In your reply, reproduce the lines from the first one below to the line containing "d = P.vibDepth ch.modDepth.toNat →", inclusive, exactly as they stand.

# # # # #

/-- R150: the vibrato moves by exactly one step in its direction; where that reaches a bound it stops there and turns; so after every frame it
lies within the depth. -/
def Obligations.VibratoMovesByItsStepAndTurns : Prop :=
  ∀ (α : Type) [Field α] [LinearOrder α] [IsStrictOrderedRing α] [FloorRing α] (P : Params α) (ch : Channel α) (v : Voice α) (d m : α), P.wellFormed = true → ExactNum P.num →
    d = P.vibDepth ch.modDepth.toNat →
    m = v.vibM + (if v.vibDir = .up then 1 else -1) * (4 * d * P.vibRateHz ch.modSpeed.toNat / P.fs) →
    (d ≤ m → (v.vibratoStep P ch).vibM = d ∧ (v.vibratoStep P ch).vibDir = .down)
      ∧ (m < d → m ≤ -d → (v.vibratoStep P ch).vibM = -d ∧ (v.vibratoStep P ch).vibDir = .up)
      ∧ (-d < m → m < d → (v.vibratoStep P ch).vibM = m ∧ (v.vibratoStep P ch).vibDir = v.vibDir)
      ∧ -d ≤ (v.vibratoStep P ch).vibM ∧ (v.vibratoStep P ch).vibM ≤ d

/-- R133: the frequency law: 440 Hz times two to the power of a twelfth of the pitch above key 69; it is 440 Hz at key 69 with no offset,
doubles with every twelve semitones of bend, and is positive where `exp2` is (log 21). -/
def Obligations.FrequencyLawHolds : Prop :=
  ∀ (α : Type) [Field α] [LinearOrder α] [IsStrictOrderedRing α] [FloorRing α] (N : Sys2Proof.Num α) (v : Voice α), ExactNum N → LawfulNum N →
    v.frequency N = 440 * N.exp2Fn (((v.key.toNat : α) + v.bend + v.vibM + v.portaOff - 69) / 12)
      ∧ ({ v with bend := v.bend + 12 } : Voice α).frequency N = 2 * v.frequency N
      ∧ (v.key = 69 → v.bend = 0 → v.vibM = 0 → v.portaOff = 0 → v.frequency N = 440)
      ∧ (PositiveNum N → 0 < v.frequency N)

/-- R137, R138, R139, R141, R142, R143: the waveforms of the default parameters have their shapes and lie in [-1, 1], the attack ramp in [0, 1]
and at 1 from age 50 on, the Piano envelope is linear between breakpoints, and a Piano voice never exceeds its peak level, alike on both
sides. -/
def Obligations.WaveformsFollowTheirRulesAndAreBounded : Prop :=
  ∀ (α : Type) [Field α] [LinearOrder α] [IsStrictOrderedRing α] [FloorRing α] (N : Sys2Proof.Num α), ExactNum N → LawfulNum N →
    (∀ ph : α, pianoWave (Config.defaults N) ph =
        ((List.range 11).map fun k => N.sin2piFn (((k + 1 : Nat) : α) * ph) / ((k + 1 : Nat) : α)).sum * 27720 / 83711
      ∧ squareWave (Config.defaults N) ph =
        max (-1) (min 1 (8 * if ph < 1 / 4 then 4 * ph else if ph < 3 / 4 then 2 - 4 * ph else 4 * ph - 4))
      ∧ triangleWave (Config.defaults N) ph = (if ph < 1 / 4 then 8 * ph - 1 else 1 - 8 / 3 * (ph - 1 / 4))
      ∧ |pianoWave (Config.defaults N) ph| ≤ 1 ∧ |squareWave (Config.defaults N) ph| ≤ 1
      ∧ (0 ≤ ph → ph < 1 → |triangleWave (Config.defaults N) ph| ≤ 1))
    ∧ (∀ age : Nat, attackGain (Config.defaults N) age = ((min age 50 : Nat) : α) / 50)
    ∧ (∀ (P : Params α) (v : Voice α) (pre post : List (α × α)) (x0 g0 x1 g1 t : α), P.wellFormed = true → ExactNum P.num →
        P.pianoEnv = pre ++ (x0, g0) :: (x1, g1) :: post → t = (v.age : α) / P.pianoDur v.key.toNat → x0 ≤ t → t < x1 →
        v.pianoEnv P = g0 + (g1 - g0) * ((t - x0) / (x1 - x0)))
    ∧ ∀ (mem : WaveMem) (ch : Channel α) (v v' : Voice α) (o : Stereo α), VoiceInv (Config.defaults N) v → v.tone = .piano →
        v.advance (Config.defaults N) mem ch = some (o, v') → |o.l| ≤ 8192 ∧ o.r = o.l

/-- R147: while a Sampled voice sounds, both frames it reads lie inside its sample, and each side of its output lies between the two
recorded values. -/
def Obligations.SampleReadStaysInside : Prop :=
  ∀ (α : Type) [Field α] [LinearOrder α] [IsStrictOrderedRing α] [FloorRing α] (P : Params α) (mem : WaveMem) (p : SamplePlay α), ExactNum P.num → 0 ≤ p.pos →
    ⌊p.pos⌋ + 1 < (p.wLen.toNat : Int) →
    ⌊p.pos⌋.toNat + 1 < p.wLen.toNat
      ∧ ∀ f g, f = waveRead P mem (p.wBase.toNat + ⌊p.pos⌋.toNat) → g = waveRead P mem (p.wBase.toNat + ⌊p.pos⌋.toNat + 1) →
        (p.read P mem).l = (f.left.toInt : α) + ((g.left.toInt : α) - f.left.toInt) * (p.pos - ⌊p.pos⌋)
          ∧ (p.read P mem).r = (f.right.toInt : α) + ((g.right.toInt : α) - f.right.toInt) * (p.pos - ⌊p.pos⌋)
          ∧ ((min f.left.toInt g.left.toInt : Int) : α) ≤ (p.read P mem).l
          ∧ (p.read P mem).l ≤ ((max f.left.toInt g.left.toInt : Int) : α)
          ∧ ((min f.right.toInt g.right.toInt : Int) : α) ≤ (p.read P mem).r
          ∧ (p.read P mem).r ≤ ((max f.right.toInt g.right.toInt : Int) : α)

/-! ### The filters (41_filters.md) -/

/-- R180 to R183, R188: the one-pole steps are their difference equations; their coefficients have their closed forms, the cutoff clamped into
[0, FS/2], and lie in their ranges; a cutoff of 0 passes every input through the low-pass unchanged, whatever its history, and nothing through
the high-pass; bounded input gives bounded output (`pi` is positive: log 21). -/
def Obligations.OnePoleFiltersFollowTheirRulesAndStayBounded : Prop :=
  ∀ (α : Type) [Field α] [LinearOrder α] [IsStrictOrderedRing α] [FloorRing α] (P : Params α) (fc M : α) (xs : List α),
    0 < P.fs → ExactNum P.num → PositiveNum P.num → (∀ x ∈ xs, |x| ≤ M) →
    (∀ a y1 x, lpStep P.num a y1 x = a * x + (1 - a) * y1)
      ∧ (∀ a h x, hpStep P.num a h x = ((x - h.x1 + h.y1) * a, ⟨x, (x - h.x1 + h.y1) * a⟩))
      ∧ 0 < lpCoef P fc ∧ lpCoef P fc ≤ 1 ∧ 0 ≤ hpCoef P fc ∧ hpCoef P fc < 1
      ∧ (fc ≤ 0 → lpCoef P fc = 1 ∧ hpCoef P fc = 0 ∧ (∀ y1, lpOutputs P.num (lpCoef P fc) y1 xs = xs)
        ∧ ∀ h, hpOutputs P.num (hpCoef P fc) h xs = List.replicate xs.length 0)
      ∧ (∀ rc, 0 < fc → fc ≤ (P.fs : α) / 2 → rc = 1 / (2 * P.num.piConst * fc) →
        lpCoef P fc = 1 / (1 + rc * P.fs) ∧ hpCoef P fc = rc / (rc + 1 / P.fs))
      ∧ ((P.fs : α) / 2 < fc → lpCoef P fc = lpCoef P ((P.fs : α) / 2) ∧ hpCoef P fc = hpCoef P ((P.fs : α) / 2))
      ∧ (∀ y ∈ lpOutputs P.num (lpCoef P fc) 0 xs, |y| ≤ M)
      ∧ ∀ y ∈ hpOutputs P.num (hpCoef P fc) ⟨0, 0⟩ xs, |y| ≤ 2 * hpCoef P fc * M / (1 - hpCoef P fc)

# # # # #

[Answer for this exercise]:
/-- R150: the vibrato moves by exactly one step in its direction; where that reaches a bound it stops there and turns; so after every frame it
lies within the depth. -/
def Obligations.VibratoMovesByItsStepAndTurns : Prop :=
  ∀ (α : Type) [Field α] [LinearOrder α] [IsStrictOrderedRing α] [FloorRing α] (P : Params α) (ch : Channel α) (v : Voice α) (d m : α), P.wellFormed = true → ExactNum P.num →
    d = P.vibDepth ch.modDepth.toNat →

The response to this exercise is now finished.